22.   On balance, I find the parties’ respective positions about what the agreement’s terms were are both equally likely. As noted, the applicant has the burden of proof. I find it unproven that the respondent agreed to have the house professionally cleaned before the applicant moved in. So, I find the parties’ agreement was not conditional on the house being professionally cleaned.

23.   I further find that the evidence fails to establish on a balance of probabilities that the respondent told the applicant not to move in or that he agreed to repay her in full. With respect to the respondent’s settlement offers, contrary to the applicant’s submission, settlement offers are not admissions of liability. Since it is undisputed that the applicant did not accept the respondent’s offers, there is no binding agreement for repayment to be enforced.

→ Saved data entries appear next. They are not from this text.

-- ==== Sys2Proof/Machine/Operands.lean ====
section
/-!
DEFINITION. Operand forms: immediates with and without EXT (R104), memory operands and the checks of an
access in their order (R198 to R201), semaphore selectors (R145).
-/
namespace Sys2Proof.Machine

/-! ## Immediates (R104) -/

/-- I-form: SExt of 9 bits, or of 32 with EXT. -/
def State.immI (s : State) (i : BitVec 9) : Int :=
  match s.me.ext with
  | none => sext 9 i.toNat
  | some e => sext 32 (e.toNat * 2 ^ 9 + i.toNat)
/-- U-form read as unsigned: 15 bits, or 38 with EXT. -/
def State.immU (s : State) (i : BitVec 15) : Nat :=
  match s.me.ext with
  | none => i.toNat
  | some e => e.toNat * 2 ^ 15 + i.toNat
/-- U-form read as signed. -/
def State.immUS (s : State) (i : BitVec 15) : Int :=
  match s.me.ext with
  | none => sext 15 i.toNat
  | some e => sext 38 (e.toNat * 2 ^ 15 + i.toNat)
/-- J-form: halfwords. -/
def State.immJ (s : State) (i : BitVec 15) : Int := s.immUS i
/-- The immediate of a memory operand: 0, or SExt(E, 23) (R198). -/
def State.immM (s : State) : Int :=
  match s.me.ext with
  | none => 0
  | some e => sext 23 e.toNat

/-- off of a memory operand: SExt(x[B], 64) + imm (R198). -/
def State.offM (s : State) (m : MemOp) : Int := (s.x m.x).toInt + s.immM

/-! ## Memory operands (R198 to R201) -/

/-- The byte past BASE at which unit `u` of a window begins (R199). -/
def Handle.unitByte (h : Handle) (u : Int) : Int :=
  if isPB h.type then 16 * ((h.wstart + u) / 768)
  else if elemUnit h.type then (h.wstart + u) * typeWidth h.type / 8
  else h.wstart + u

/-- What an instruction asks of an access: the kind, accepted spaces, type accepted, layout rules met (R87),
alignment in bytes, unit count, and the byte ranges past BASE it covers. -/
structure Want where
  acc : Access
  spaces : List Nat
  pr : Bool
  pw : Bool
  pa : Bool := false
  typeOk : Bool
  layoutOk : Bool := true
  align : Nat := 1
  /-- What `off` itself must be a multiple of (R231). -/
  offAlign : Nat := 1
  n : Nat
  ranges : List (Nat × Nat)
  near : Bool := true
  /-- Poison is checked with the rest (R200); ply instructions check it group by group (R232). -/
  poison : Bool := true
  deriving DecidableEq, Repr

/-- The answer of the checks: the segments of each range with the first leaf, a fault, or a wait (R345). -/
inductive Chk where
  | ok (segs : List (List (Nat × Nat))) (leaf : Word) (s : State)
  | bad (e : Event) (s : State)
  | hold (s : State)
  deriving DecidableEq, Repr

/-- Translate ranges in order. -/
def State.xlateAll (v : View) (a : Access) (near : Bool) :
    State → List (Nat × Nat) → (Xlat × List (List (Nat × Nat))) × State
  | s, [] => ((.ok [] 0, []), s)
  | s, (o, n) :: r =>
    let x := State.xlate v.place.tile v.key a near (n / 65536 + 2) s ((v.base + o) % 2 ^ 56) n
    let q := State.xlateAll v a near x.2 r
    let here : List (Nat × Nat) := match x.1 with | .ok segs _ => segs | _ => []
    ((x.1.join q.1.1, here :: q.1.2), q.2)

/-- TINFO0 to TINFO2 of a failed access (R200). -/
def accessEvent (code : Nat) (h : Handle) (hidx : Nat) (off : Int) (w : Want) : Event :=
  { code := code
    info0 := BitVec.ofNat 64 (((h.base : Int) + h.unitByte off) % (2 ^ 56 : Nat)).toNat
    info1 := tinfo1 w.n h.space w.acc.writes true hidx
    info2 := word off }

/-- Checks 0 to 7 of R200 in their order, for handle fields `h` named as register `hidx`: the fault of each that
fails. -/
def State.preChecks (s : State) (h : Handle) (hidx : Nat) (off : Int) (w : Want) : List (Option Event) :=
  let p := s.cur
  let on (b : Bool) (c : Nat) : Option Event := if b then some (accessEvent c h hidx off w) else none
  [on (decide (h.bound = 0) && decide (1 ≤ w.n)) 0x01,
    on (decide (h.space = 9) && !p.thimble) 0x0D,
    on (!w.spaces.contains h.space) 0x04,
    on ((w.pr && !h.pr) || (w.pw && !h.pw) || (w.pa && !h.pa)) 0x04,
    on (!w.typeOk) 0x0B,
    on (!w.layoutOk) 0x0C,
    on (decide (((h.base : Int) + h.unitByte off) % (max 1 w.align : Nat) ≠ 0) || decide (off % (max 1 w.offAlign : Nat) ≠ 0)) 0x02,
    on (decide (off < 0) || decide (off + w.n > h.bound) || (direct h.space &&
      w.ranges.any (fun r => decide (spaceSize s (h.view p hidx).place.tile h.space < h.base + r.1 + r.2)))) 0x01]

/-- The first check of R200's 0 to 7 that fails. -/
def State.preCheck (s : State) (h : Handle) (hidx : Nat) (off : Int) (w : Want) : Option Event :=
  (s.preChecks h hidx off w).findSome? id

/-- Checks 8 to 10: translation, page permissions and, for a read, poison. The thimble core's access to a tile whose die has
no power waits (R195; log 34). -/
def State.postCheck (s : State) (h : Handle) (hidx : Nat) (off : Int) (w : Want) : Chk :=
  let p := s.cur
  let v := h.view p hidx
  if direct h.space then
    let segs := w.ranges.map (fun r => [(spaceAddr v.place h.space (h.base + r.1), r.2)])
    if p.thimble && !s.dieOn v.place.tile then .hold s
    else if w.acc.reads && w.poison && (poisonIn s segs.flatten).isSome then .bad (accessEvent 0x05 h hidx off w) s else .ok segs 0 s
  else
    match s.xlateAll v w.acc (w.near && !p.thimble) w.ranges with
    | ((.ok _ leaf, segs), s1) =>
      if w.acc.reads && w.poison && (poisonIn s1 segs.flatten).isSome then .bad (accessEvent 0x05 h hidx off w) s1
      else .ok segs leaf s1
    | ((.hold, _), s1) => .hold s1
    | ((.fault c va, _), s1) =>
      let r := s1.streamFault p va
      if r.1 then .bad (accessEvent c h hidx off w) r.2 else .hold r.2

/-- The checks of R200. -/
def State.checkMem (s : State) (h : Handle) (hidx : Nat) (off : Int) (w : Want) : Chk :=
  match s.preCheck h hidx off w with
  | some e => .bad e s
  | none => s.postCheck h hidx off w

/-- A check's faults and waits as an instruction's answer. -/
def Chk.andThen (c : Chk) (k : List (List (Nat × Nat)) → Word → State → Eff) : Eff :=
  match c with
  | .ok segs leaf s => k segs leaf s
  | .bad e s => .trap e s
  | .hold s => .wait false s

/-! ## Semaphore selectors (R145) -/

/-- A selector that names no semaphore. -/
def selBad (sel : Nat) : Bool := decide (64 ≤ sel) && decide (sel ≤ 255)
/-- The fault of one (R145, R366): TINFO0 = 0, CAUX and TINFO2 the selector. -/
def selFault (sel : Nat) : Event :=
  { code := 0x01, info1 := tinfo1 sel 0 false false 0, info2 := BitVec.ofNat 64 sel }

end Sys2Proof.Machine
end

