-- ==== Sys2Proof/Machine/Lanes.lean ====
section
/-!
DEFINITION. Row words, ownership, active lanes, and the lane arithmetic of the vector engine (R19, R27, R30,
R95 to R97, R241 to R259).
-/
namespace Sys2Proof.Machine

/-! ## Row words and the checks of R243 -/

/-- A row word (R241). -/
structure RowWord where
  tile : Nat
  row : Nat
  cnt : Nat
  flg : Nat
  deriving DecidableEq, Repr

def rowWord (w : Word) : RowWord := ⟨bits w 8 3, bits w 0 8, bits w 16 8, bits w 24 8⟩

/-- The fault of order 2 or 3 of R243: CAUX the OP value, TINFO2 the register that holds the offending word. -/
def rowFault (code op : Nat) (v : Word) : Event := { code := code, info1 := tinfo1 op 0 false false 0, info2 := v }

/-- CORECFG gives accumulator tile `a` to the executing slot (R30, R43). -/
def State.ownsTile (s : State) (a : Nat) : Bool := decide (s.myCore.corecfg.toNat / 4 ^ a % 4 = s.cur.slot)
/-- CORECFG gives the matrix engine to the executing slot (R30, R43). -/
def State.ownsMatrix (s : State) : Bool := decide (s.myCore.corecfg.toNat / 2 ^ 16 % 4 = s.cur.slot)

/-- Declared type of an accumulator tile of the executing core. -/
def State.tileType (s : State) (a : Nat) : Nat := (s.myCore.accum a).type
/-- Width of a tile's lanes. -/
def State.tileW (s : State) (a : Nat) : Nat := typeWidth (s.tileType a)

/-- Classes of R246. -/
def isFloatT (t : Nat) : Bool := decide (8 ≤ t) && decide (t ≤ 0x0B)
def isStorageT (t : Nat) : Bool := decide (t = 0x0C) || decide (t = 0x0D)
/-- Types a tile may declare (R27). -/
def accType (t : Nat) : Bool := isFloatT t || isStorageT t || [0, 1, 2, 4, 5, 6].contains t

/-- Active lanes of a tile of `L` lanes under the executing stream's VLEN (R19). -/
def State.activeN (s : State) (L : Nat) : Nat :=
  let n := s.me.vlen.toNat % 4096
  if n = 0 then L else min n L

/-- The lanes of the row a row word names. -/
def State.rowOf (s : State) (r : RowWord) : List Nat := s.getRow s.cur.coreK r.tile r.row (s.tileW r.tile)
/-- A row written whole. -/
def State.putRow (s : State) (r : RowWord) (ls : List Nat) : State := s.setRow s.cur.coreK r.tile r.row (s.tileW r.tile) ls

/-- The first `n` lanes computed from three rows, the rest of the third kept; flags joined. -/
def lanes3 (f : Nat → Nat → Nat → Nat × Nat) : Nat → List Nat → List Nat → List Nat → List Nat × Nat
  | n + 1, a :: as, b :: bs, d :: ds =>
    let r := f a b d
    let q := lanes3 f n as bs ds
    (r.1 :: q.1, r.2 ||| q.2)
  | _, _, _, ds => (ds, 0)
/-- The first `n` lanes computed from one row and the lane index. -/
def lanes1 (f : Nat → Nat → Nat × Nat) : Nat → Nat → List Nat → List Nat → List Nat × Nat
  | n + 1, i, a :: as, _ :: ds =>
    let r := f i a
    let q := lanes1 f n (i + 1) as ds
    (r.1 :: q.1, r.2 ||| q.2)
  | _, _, _, ds => (ds, 0)

/-! ## Elementwise results (R249 to R253) -/

/-- An exact integer delivered to a lane: wrapped, or clamped under .SAT (R251). A clamp sets SAT and NX; wrapping is
the operation itself and sets nothing (R68: DEDUCED, log 31). -/
def intLane (t : Nat) (sat' : Bool) (v : Int) : Nat × Nat :=
  let w := typeWidth t
  if sat' then
    let c := sat v (intLo t) (intHi t)
    (wrapU w c, if c = v then 0 else fSAT + fNX)
  else (wrapU w v, 0)

/-- A format's float result; a WF32 operation with a NaN operand sets NV (R250). -/
def floatLane (f : Fmt) (nan : Bool) (r : Nat × Nat) : Nat × Nat :=
  if f.kind = 3 ∧ nan then (r.1, r.2 ||| fNV) else r

/-- The rounding mode of a float lane: 5, 6 and 7 act as RNE (R75, R250). -/
def laneMode (m : Nat) : Nat := if m ≤ 4 then m else 0

/-- Elementwise operations of R249. -/
inductive LaneOp where
  | add
  | sub
  | mul
  | fma
  | min
  | max
  | abs
  | neg
  deriving DecidableEq, Repr

def LaneOp.ternary : LaneOp → Bool
  | .fma => true
  | _ => false

/-- The float result of a lane. ABS and NEG change the sign alone, also of a WF32 zero whose F is not 0 (R250, R73:
DEDUCED, log 32). -/
def LaneOp.float (o : LaneOp) (f : Fmt) (m a b d : Nat) : Nat × Nat :=
  let na := (f.decode a).isNan
  let nan := na || (f.decode b).isNan || (o.ternary && (f.decode d).isNan)
  match o with
  | .add => floatLane f nan (fAdd f m a b)
  | .sub => floatLane f nan (fSub f m a b)
  | .mul => floatLane f nan (fMul f m a b)
  | .fma => floatLane f nan (fFma f m a b d)
  | .min => (fMin f a b, 0)
  | .max => (fMax f a b, 0)
  | .abs => if na then (f.nan, 0) else (a % 2 ^ (f.eb + f.fb), 0)
  | .neg => if na then (f.nan, 0) else (a ^^^ 2 ^ (f.eb + f.fb), 0)

/-- The integer result of a lane. -/
def LaneOp.int (o : LaneOp) (t : Nat) (sat' : Bool) (a b d : Nat) : Nat × Nat :=
  let x := intOf t a
  let y := intOf t b
  match o with
  | .add => intLane t sat' (x + y)
  | .sub => intLane t sat' (x - y)
  | .mul => intLane t sat' (x * y)
  | .fma => intLane t sat' (x * y + intOf t d)
  | .min => (if x ≤ y then a else b, 0)
  | .max => (if x ≤ y then b else a, 0)
  | .abs => intLane t sat' x.natAbs
  | .neg => intLane t sat' (-x)

def LaneOp.lane (o : LaneOp) (t f a b d : Nat) : Nat × Nat :=
  match fmtOf t with
  | some fm => o.float fm (laneMode f) a b d
  | none => o.int t (bitN f 0) a b d

/-- VCMP's condition (R252). -/
def cmpHolds (t f a b : Nat) : Bool :=
  let na := match fmtOf t with | some fm => (fm.decode a).isNan || (fm.decode b).isNan | none => false
  let lt (x y : Nat) : Bool := match fmtOf t with
    | some fm => (fm.decode x).lt false (fm.decode y)
    | none => decide (intOf t x < intOf t y)
  let eq := !na && !lt a b && !lt b a
  match f with
  | 0 => eq
  | 1 => !eq
  | 2 => lt a b
  | 3 => lt a b || eq
  | 4 => lt b a
  | 5 => lt b a || eq
  | 6 => !na
  | _ => na

/-! ## Reductions and scans (R95 to R97, R257 to R259) -/

/-- The operation and identity of a reduction by F (R95, R257), on (value, flags). -/
def redOp (t f : Nat) : (Nat → Nat → Nat × Nat) × Nat :=
  let w := typeWidth t
  match f with
  | 3 => (fun a b => (a &&& b, 0), 2 ^ w - 1)
  | 4 => (fun a b => (a ||| b, 0), 0)
  | 5 => (fun a b => (a ^^^ b, 0), 0)
  | _ =>
    match fmtOf t with
    | some fm =>
      match f with
      | 0 => (fAdd fm 0, signBit fm true)
      | 1 => (fun a b => (fMin fm a b, 0), fm.infBits false)
      | _ => (fun a b => (fMax fm a b, 0), fm.infBits true)
    | none =>
      match f with
      | 0 => (fun a b => ((a + b) % 2 ^ w, 0), 0)
      | 1 => (fun a b => (if intOf t a ≤ intOf t b then a else b, 0), wrapU w (intHi t))
      | _ => (fun a b => (if intOf t b ≤ intOf t a then a else b, 0), wrapU w (intLo t))

/-- The operation on values that carry the flags raised so far. -/
def flagged (op : Nat → Nat → Nat × Nat) (a b : Nat × Nat) : Nat × Nat :=
  let r := op a.1 b.1
  (r.1, a.2 ||| b.2 ||| r.2)

/-- Lanes past the active count replaced by the identity (R95). -/
def maskLanes (n ident : Nat) (l : List Nat) : List Nat := l.take n ++ List.replicate (l.length - n) ident

/-- TreeSum over a row's full lane count (R95): value and flags. -/
def treeRow (op : Nat → Nat → Nat × Nat) (ident n : Nat) (l : List Nat) : Nat × Nat :=
  treeSum (flagged op) (ident, 0) 12 ((maskLanes n ident l).map (fun v => (v, 0)))

/-- .ARGMIN and .ARGMAX (R258): index and bits of the winner among the active lanes. -/
def argRow (t : Nat) (isMax : Bool) (l : List Nat) : Nat × Nat :=
  let nan (v : Nat) : Bool := match fmtOf t with | some fm => (fm.decode v).isNan | none => false
  let lt (x y : Nat) : Bool := match fmtOf t with
    | some fm => (fm.decode x).lt true (fm.decode y)
    | none => decide (intOf t x < intOf t y)
  match l.findIdx? nan with
  | some i => (i, match fmtOf t with | some fm => fm.nan | none => 0)
  | none =>
    match l with
    | [] => (0, 0)
    | v :: r =>
      ((r.zipIdx).foldl (fun (acc : Nat × Nat) (x, i) =>
        if (if isMax then lt acc.2 x else lt x acc.2) then (i + 1, x) else acc) (0, v))

/-- A w-bit result as a scalar: sign-extended for I types (R257, R262). -/
def laneWord (t v : Nat) : Word :=
  if isSigned t then word (sext (typeWidth t) v) else BitVec.ofNat 64 v

/-- ScanInc over a row with flags (R97). -/
def scanRow (op : Nat → Nat → Nat × Nat) (ident n : Nat) (l : List Nat) : List Nat × Nat :=
  let y := scanInc (flagged op) (ident, 0) ((l.zipIdx).map (fun (v, i) => (decide (i < n), (v, 0))))
  (y.map (·.1), (y.getLastD (0, 0)).2)

/-! ## FP32 arithmetic of the online softmax (R266, R267) -/

/-- The IEEE quotient, RNE (R267). -/
def fDiv (f : Fmt) (a b : Nat) : Nat × Nat :=
  match f.decode a, f.decode b with
  | .nan, _ | _, .nan => (f.nan, 0)
  | .inf _, .inf _ => (f.nan, fNV)
  | .inf n, .fin m _ _ => (f.infBits (n != m), 0)
  | .fin n _ _, .inf m => (signBit f (n != m), 0)
  | .fin n a1 e1, .fin m b1 e2 =>
    if b1 = 0 then (if a1 = 0 then (f.nan, fNV) else (f.infBits (n != m), fDZ))
    else if a1 = 0 then (signBit f (n != m), 0)
    else cvt f (quotSticky a1 b1 (n != m) (e1 - e2)) 0 false

/-- −∞ and 1.0 of FP32. -/
def fp32NegInf : Nat := 0xFF800000
def fp32One : Nat := 0x3F800000

/-- EXP2(Sub(a, b)) with its flags (R266). -/
def exp2Sub (a b : Nat) : Nat × Nat :=
  let d := fSub fp32 0 a b
  let r := specialFn 0 d.1
  (r.1, d.2 ||| r.2)

/-- One step of the online softmax on a row (R266 with R475): the new lanes, STATM, STATL, STATA, flags. -/
def softmaxRow (n : Nat) (m l : Nat) (row : List Nat) : List Nat × Nat × Nat × Nat × Nat :=
  let mx := treeRow (fun a b => (fMax fp32 a b, 0)) fp32NegInf n row
  let m1 := fMax fp32 m mx.1
  let dead := decide (m1 = fp32NegInf)
  let al : Nat × Nat := if decide (m = fp32NegInf) && dead then (0, 0) else exp2Sub m m1
  let new := lanes1 (fun _ v => if dead then (0, 0) else exp2Sub v m1) n 0 row row
  let sm := treeRow (fAdd fp32 0) (signBit fp32 true) n new.1
  let sl := fFma fp32 0 al.1 l sm.1
  (new.1, m1, sl.1, al.1, al.2 ||| new.2 ||| sm.2 ||| sl.2)

/-! ## Block quantisation of rows (R268 to R270) -/

/-- VQNT's control word. -/
def qntFirst (w : Word) : Nat := bits w 16 11
def qntNb (w : Word) : Nat := bits w 0 4
/-- The most plies a quantised row of a type holds; 0 where the type holds none (R268). -/
def qntMax (t : Nat) : Nat := match t with | 0 => 4 | 1 => 8 | _ => 0

/-- A 2q-bit mantissa under scale X as a float lane (R270). -/
def dqnLane (t q X v : Nat) : Nat × Nat :=
  match fmtOf t with
  | some fm => if X = 255 then (fm.nan, 0) else cvt fm (pbNum X q (sext (2 * q) v)) 0 true
  | none => (0, 0)
where
  pbNum (X q : Nat) (m : Int) : Num := Num.dy m ((X : Int) - 127 - (2 * (q : Int) - 1))

end Sys2Proof.Machine
end

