-- ==== Sys2Proof/Machine/Optics.lean ====
section
/-!
DEFINITION. Ports, sources, training, and the making of circuits (R385, R390 to R397, R402 to R410, R417 to
R420, R424, R425, R467 to R472).
-/
namespace Sys2Proof.Machine

/-! ## Endpoints and sources -/

def State.ep (s : State) (e : Nat) : Endpoint := Tab.get {} e s.eps
def State.setEp (s : State) (e : Nat) (v : Endpoint) : State := { s with eps := Tab.set {} e v s.eps }
def State.laser (s : State) (j : Nat) : Laser := Tab.get {} j s.lasers
def State.setLaser (s : State) (j : Nat) (v : Laser) : State := { s with lasers := Tab.set {} j v s.lasers }
def State.link (s : State) (m : Nat) : Link := Tab.get {} m s.links
def State.setLink (s : State) (m : Nat) (v : Link) : State := { s with links := Tab.set {} m v s.links }

/-- First external endpoint (R385), and one past the last endpoint. -/
def extBase : Nat := 768
def epEnd : Nat := 1344

/-- The source feeding an endpoint (R390, R391). -/
def State.epSrc (s : State) (e : Nat) : Nat := (s.ep e).src.getD (e / 28)
/-- The endpoints a source feeds. -/
def State.fedBy (s : State) (j : Nat) : List Nat :=
  let own := if j < 48 then (List.range 28).map (fun k => 28 * j + k) else (s.eps.filter (fun e => decide (e.2.src = some j))).map (·.1)
  own.filter (fun e => decide (s.epSrc e = j))
/-- The spare of a source's group (R390). -/
def spareOf (j : Nat) : Nat := if j < 48 then 48 + j / 12 else j

/-- Data wavelengths in service, one of them through λ8 (R391). -/
def Endpoint.lanes (p : Endpoint) (up : Nat → Bool) : Bool :=
  (List.range 8).all (fun w => up w || (p.sv && decide (p.spare = w) && up 8))
/-- A port that can lock: READY, every data wavelength in service, its source lit (R403). -/
def State.portGood (s : State) (e : Nat) : Bool :=
  let p := s.ep e
  !p.svc && decide (p.state = 2) && p.lanes (fun w => !bitN p.failwl w) && decide ((s.laser (s.epSrc e)).state = 1)

/-- The tile whose table routes an event of an endpoint (log 23). -/
def epTile (e : Nat) : Nat := if e < extBase then e / 48 else 0

/-- An optical event (R424). -/
def opticalEvent (code : Nat) (c : Option Nat) (i2 i3 : Nat) : Event :=
  { code := code, info1 := tinfo1 (match c with | some c => 256 + c | none => 0) 0 false false 0
    info2 := BitVec.ofNat 64 i2, info3 := BitVec.ofNat 64 i3 }
/-- TINFO2 of a lost or mapped wavelength. -/
def laneInfo (e wl : Nat) (rx : Bool) : Nat := e + wl * 2 ^ 16 + (if rx then 2 ^ 20 else 0)

/-! ## The training cache (R405 to R408) -/

/-- The cache entries a port pair needs: endpoint and key. -/
def State.pairKeys (s : State) (near far : Nat) : List (Nat × Nat) :=
  if extBase ≤ near then [(near, (s.ep near).peerep)]
  else (near, far) :: (if extBase ≤ far then [(far, (s.ep far).peerep)] else [])
def State.pairCached (s : State) (near far : Nat) : Bool :=
  (s.pairKeys near far).all (fun k => (s.ep k.1).cache.contains k.2)
/-- An entry filled or used: it is the most recent of at most 8. -/
def Endpoint.touch (p : Endpoint) (key : Nat) : Endpoint := { p with cache := (key :: p.cache.filter (· ≠ key)).take 8 }
def State.pairTouch (s : State) (near far : Nat) : State :=
  (s.pairKeys near far).foldl (fun s k => s.setEp k.1 ((s.ep k.1).touch k.2)) s
/-- The entries of a pair that are there are the most recent ones: a use fills none (R405). -/
def State.pairUse (s : State) (near far : Nat) : State :=
  (s.pairKeys near far).foldl (fun s k => if (s.ep k.1).cache.contains k.2 then s.setEp k.1 ((s.ep k.1).touch k.2) else s) s

/-- Cache entries of this module's tile ports that an endpoint keys are invalid, and its own (R406). -/
def State.clearEntries (s : State) (e : Nat) : State :=
  (s.eps.map (fun x => x.1)).foldl (fun s k =>
    if k = e then s.setEp k { s.ep k with cache := [] }
    else if k < extBase then s.setEp k { s.ep k with cache := (s.ep k).cache.filter (· ≠ e) } else s) s

/-- A command runs on a port: of PBCMD, or of background training, which uses the same (R469). -/
def Endpoint.busy (p : Endpoint) : Bool := p.cmd.isSome || !p.training.isEmpty
/-- The wavelengths in service: λ0 to λ7 and, under WLMAP, λ8. -/
def Endpoint.inService (p : Endpoint) : Nat := ((255#9 &&& ~~~ BitVec.ofNat 9 p.failwl) ||| (if p.sv then 256#9 else 0#9)).toNat
/-- A port whose wavelengths in service hold lock and are trained is READY (R468, R469). -/
def Endpoint.up (p : Endpoint) : Endpoint :=
  { p with state := 2, locked := Nat.lor p.locked p.inService, trained := Nat.lor p.trained p.inService }

/-- The wavelengths of `a` that are not in `b`. -/
def without (a b : Nat) : Nat := (BitVec.ofNat 9 a &&& ~~~ BitVec.ofNat 9 b).toNat

/-- The event of a pair's training (R424). -/
def State.sayTraining (s : State) (near far : Nat) (c : Option Nat) (stage : Nat) : State :=
  s.raiseAt (epTile near) (opticalEvent 0x2B c (near + far * 2 ^ 16) stage)

/-- Background training of a pair starts, or waits behind what the port runs (R407). A make that misses a pair whose
training waits or runs already raises 0x2B too, with the stage it has reached (R403). -/
def State.train (s : State) (near far : Nat) (prep : Bool) (c : Option Nat) : State :=
  let p := s.ep near
  match p.training.find? (fun t => decide (t.1 = far)) with
  | some t => if prep then s else s.sayTraining near far c (if t.2.1 then 1 else 0)
  | none =>
    let s1 := s.setEp near { p with training := p.training ++ [(far, false, prep)] }
    let s2 := if prep && p.busy then s1 else s1.sayTraining near far c 0
    if p.busy then s2 else s2.once (.fastBringupEnd near far)

/-- The next training of a port starts, once what it ran has ended. -/
def State.trainNext (s : State) (e : Nat) : State :=
  if (s.ep e).cmd.isSome then s
  else match (s.ep e).training with
    | (far, _, _) :: _ => (if far = e ∨ 2048 ≤ far then s else s.sayTraining e far none 0).once (.fastBringupEnd e far)
    | [] => s
/-- A MAKE abandons every training of a PREP that one of its ports takes part in (R408). -/
def State.abandon (s : State) (ports : List Nat) : State :=
  let drop (x : Nat × Endpoint) (t : Nat × Bool × Bool) : Bool := t.2.2 && (ports.contains x.1 || ports.contains t.1)
  (s.eps.filter (fun x => x.2.training.any (drop x))).foldl (fun s (x : Nat × Endpoint) =>
    let l := (s.ep x.1).training
    let s1 := s.setEp x.1 { s.ep x.1 with training := l.filter (fun t => !drop x t) }
    if (l.take 1).any (drop x) then s1.trainNext x.1 else s1) s
/-- A port has been mapped anew: the trainings of the pairs it is the far end of begin again (R425). -/
def State.restartFar (s : State) (e : Nat) : State :=
  (s.eps.filter (fun x => decide (x.1 ≠ e) && x.2.training.any (fun t => decide (t.1 = e)))).foldl (fun s (x : Nat × Endpoint) =>
    let l := (s.ep x.1).training
    let s1 := s.setEp x.1 { s.ep x.1 with training := l.map (fun t => if t.1 = e then (t.1, false, t.2.2) else t) }
    if (l.take 1).any (fun t => decide (t.1 = e)) then s1.trainNext x.1 else s1) s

24.   Based on the above, I dismiss the applicant’s $750 reimbursement claim for November’s rent. I accept the respondent’s statement that he was left without a roommate for November. I find the parties’ rental agreement had an implied term that each party would give the other reasonable notice before terminating their agreement. Based on the parties’ submissions, I find it more likely than not that the applicant refused to move into the house sometime between October 23, 2021 and November 3, 2021 and terminated the parties’ agreement. I find this was not sufficient time for the respondent to find a new roommate for the month of November. As a result, I find the applicant owed the November rent under the agreement and so she is not entitled to its return.

25.   While the respondent says the applicant owes him $375 for a deposit, I make no findings about this since he did not file a counterclaim.

26.   Under section 49 of the CRTA and CRT rules, the CRT will generally order an unsuccessful party to reimburse a successful party for CRT fees and reasonable dispute-related expenses. I see no reason in this case not to follow that general rule. Since the applicant was unsuccessful with her claims, I find she is not entitled to reimbursement of her paid CRT fees. The respondent did not pay any CRT fees and neither party claimed any dispute-related expenses, so I order no reimbursement.

 

 

ORDER

27.   I dismiss the applicant’s claims and this dispute.